Tag-Based Invalidation for Granular Cache Busting
Attach cache tags to fetches and invalidate exactly the affected data after mutations.
Why Tag-Based Invalidation
In Next.js 15, the Data Cache persists fetch results across requests and deployments. The challenge is busting exactly the right entries after a mutation.
- Time-based revalidation (
revalidate: 60) is coarse and clock-driven. - Path-based (
revalidatePath) clears whole route segments. - Tag-based lets you label individual fetches and invalidate just those, no matter which page rendered them.

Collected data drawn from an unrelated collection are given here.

-- ==== Sys2Proof/Config.lean ====
section
/-! DEFINITION. The parameters of R6 and R41 (a record, so that every claim quantifies over them), the machine's own
values of them, and the free values the spec leaves open. What the spec marks OPEN is opaque: nothing can evaluate it. -/

namespace Sys2Proof

/-- OVERWRITE_MODE (R6): what a push into a full buffer discards. -/
inductive OverwriteMode where
  /-- The oldest record is discarded (R101), the normative mode. -/
  | dropOldest
  /-- The new record is discarded (R102), the alternative of 90_conflicts.md C1. -/
  | holdWrite
deriving DecidableEq, Repr

/-- The parameters of R6. They are no state of URBC (R41): no step writes them (log 6). -/
structure Params where
  /-- N, RING_SLOTS: the slots of the ring RAM; N - 1 are usable. -/
  ringSlots     : Nat
  /-- OVERWRITE_MODE. -/
  overwriteMode : OverwriteMode
  /-- FLOW_CONTROL: sampled into `fc_en` at reset (R29). -/
  flowControl   : Bool
  /-- STOP_FREE: free slots at or below which RTS is deasserted. -/
  stopFree      : Nat
  /-- RESUME_LEVEL: unread records below which RTS is reasserted. -/
  resumeLevel   : Nat
  /-- TICKS_PER_MS: counter ticks a millisecond. -/
  ticksPerMs    : Nat
  /-- CNT_START_WORD: written to CNT_CTRL to start the counter (R121). -/
  cntStartWord  : Word
  /-- UART_ADDR_DATA (R61). -/
  uartAddrData  : Nat
  /-- UART_ADDR_LSR (R61). -/
  uartAddrLsr   : Nat
  /-- UART_ADDR_MCR (R61). -/
  uartAddrMcr   : Nat
  /-- UART_ADDR_MSR (R61). -/
  uartAddrMsr   : Nat
  /-- CNT_ADDR_VAL (R61). -/
  cntAddrVal    : Nat
  /-- CNT_ADDR_CTRL (R61). -/
  cntAddrCtrl   : Nat
  /-- HOST_BASE: the base of the host window (R35). -/
  hostBase      : Nat
deriving DecidableEq, Repr

/-- USABLE = N - 1 (R6). -/
def Params.usable (p : Params) : Nat := p.ringSlots - 1

/-- FLOW_CONTROL is OPEN (R6, I14). -/
opaque Config.flowControl : Bool

/-- TICKS_PER_MS less 1: OPEN within 1 ≤ TICKS_PER_MS ≤ 2^32 - 1 (R6, I13). -/
opaque Config.ticksPerMsLessOne : Fin 4294967295

/-- UART_ADDR_DATA is OPEN (R61, I15). -/
opaque Config.uartAddrData : Nat
/-- UART_ADDR_LSR is OPEN (R61, I15). -/
opaque Config.uartAddrLsr : Nat
/-- UART_ADDR_MCR is OPEN (R61, I15). -/
opaque Config.uartAddrMcr : Nat
/-- UART_ADDR_MSR is OPEN (R61, I15). -/
opaque Config.uartAddrMsr : Nat
/-- CNT_ADDR_VAL is OPEN (R61, I15). -/
opaque Config.cntAddrVal : Nat
/-- CNT_ADDR_CTRL is OPEN (R61, I15). -/
opaque Config.cntAddrCtrl : Nat

/-- HOST_BASE in words: OPEN (R6, R35); the base is a multiple of 4, DEDUCED from R59 (log 12). -/
opaque Config.hostBaseWords : Nat

/-- The machine's own parameters: R6's values, and the opaque ones above where R6 says OPEN. -/
def Config.params : Params where
  ringSlots     := 1029
  overwriteMode := .dropOldest
  flowControl   := Config.flowControl
  stopFree      := 64
  resumeLevel   := 32
  ticksPerMs    := Config.ticksPerMsLessOne.val + 1
  cntStartWord  := 0x80000000#32
  uartAddrData  := Config.uartAddrData
  uartAddrLsr   := Config.uartAddrLsr
  uartAddrMcr   := Config.uartAddrMcr
  uartAddrMsr   := Config.uartAddrMsr
  cntAddrVal    := Config.cntAddrVal
  cntAddrCtrl   := Config.cntAddrCtrl
  hostBase      := 4 * Config.hostBaseWords

/-- The free value of the n-th environment read when it is of LSR and no value is listed (R11, log 2). -/
opaque Config.lsrDraw : Nat → Byte
/-- The free value of the n-th environment read when it is of DATA (R11, log 2). -/
opaque Config.dataDraw : Nat → Byte
/-- The free value of the n-th environment read when it is of MSR (R11, log 2). -/
opaque Config.msrDraw : Nat → Byte
/-- The free value of the n-th environment read when it is of CNT_VAL (R11, R56, log 2). -/
opaque Config.cntDraw : Nat → Word
/-- What the UART's MCR holds before URBC has written it (R202, I16, log 3). -/
opaque Config.mcrAtReset : Byte
/-- What a ring slot not written since reset number `r` holds: unspecified (R22, I2, log 4). Arguments: `r`, the slot. -/
opaque Config.ringUnspecified : Nat → Nat → Slot

end Sys2Proof
end

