-- ==== Sys2Proof/WellFormed.lean ====
section
/-! DEFINITION. What is well formed: a parameter record (R6), a command word by its fields (R70, R75, R76), and a host
access (R59). Every term of `Instr` is well formed by its types: each operand's type admits exactly the values the
encoding admits (R73), so the checks on a command are checks on its word. -/

namespace Sys2Proof

/-- R6: the ranges of the parameters; HOST_BASE a multiple of 4 is DEDUCED from R59 (log 12). -/
def Params.wellFormed (p : Params) : Bool :=
  decide (2 ≤ p.ringSlots) && decide (p.ringSlots ≤ 65536)
    && decide (1 ≤ p.ticksPerMs) && decide (p.ticksPerMs ≤ 4294967295)
    && decide (p.hostBase % 4 = 0)

/-- The field reading of a legal word (R70, R75's second sentence): OP (bits 3:0) is assigned, Z0 (7:4) and Z1 (15:9)
are 0, T (bit 8) only on READ_TO, B0 (23:16) only on PUSH and WRITE_BYTE, B1 (31:24) only on PUSH. -/
def Word.wellFormed (w : Word) : Bool :=
  let op := w.extractLsb' 0 4
  !(op == 0x0#4 || op == 0xE#4 || op == 0xF#4)
    && w.extractLsb' 4 4 == 0#4
    && w.extractLsb' 9 7 == 0#7
    && (!w.getLsbD 8 || op == 0xB#4)
    && (w.extractLsb' 16 8 == 0#8 || op == 0x1#4 || op == 0x9#4)
    && (w.extractLsb' 24 8 == 0#8 || op == 0x1#4)

/-- The host access contract (R59): 32 bits wide, aligned, inside the window of 32 bytes at HOST_BASE. -/
def hostAccessWellFormed (p : Params) (addr bytes : Nat) : Bool :=
  decide (bytes = 4) && decide (addr % 4 = 0)
    && decide (p.hostBase ≤ addr) && decide (addr ≤ p.hostBase + 0x1C)

end Sys2Proof
end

Tags give you granular, surgical cache busting: update one product, invalidate only the fetches that read that product.
Attaching a Tag to a Fetch
You attach tags through the next.tags option on the extended fetch. Each tag is a plain string you choose.
Here a product list fetch is labelled with two tags: a broad products tag and a specific product-42 tag.
- The broad tag invalidates the whole collection.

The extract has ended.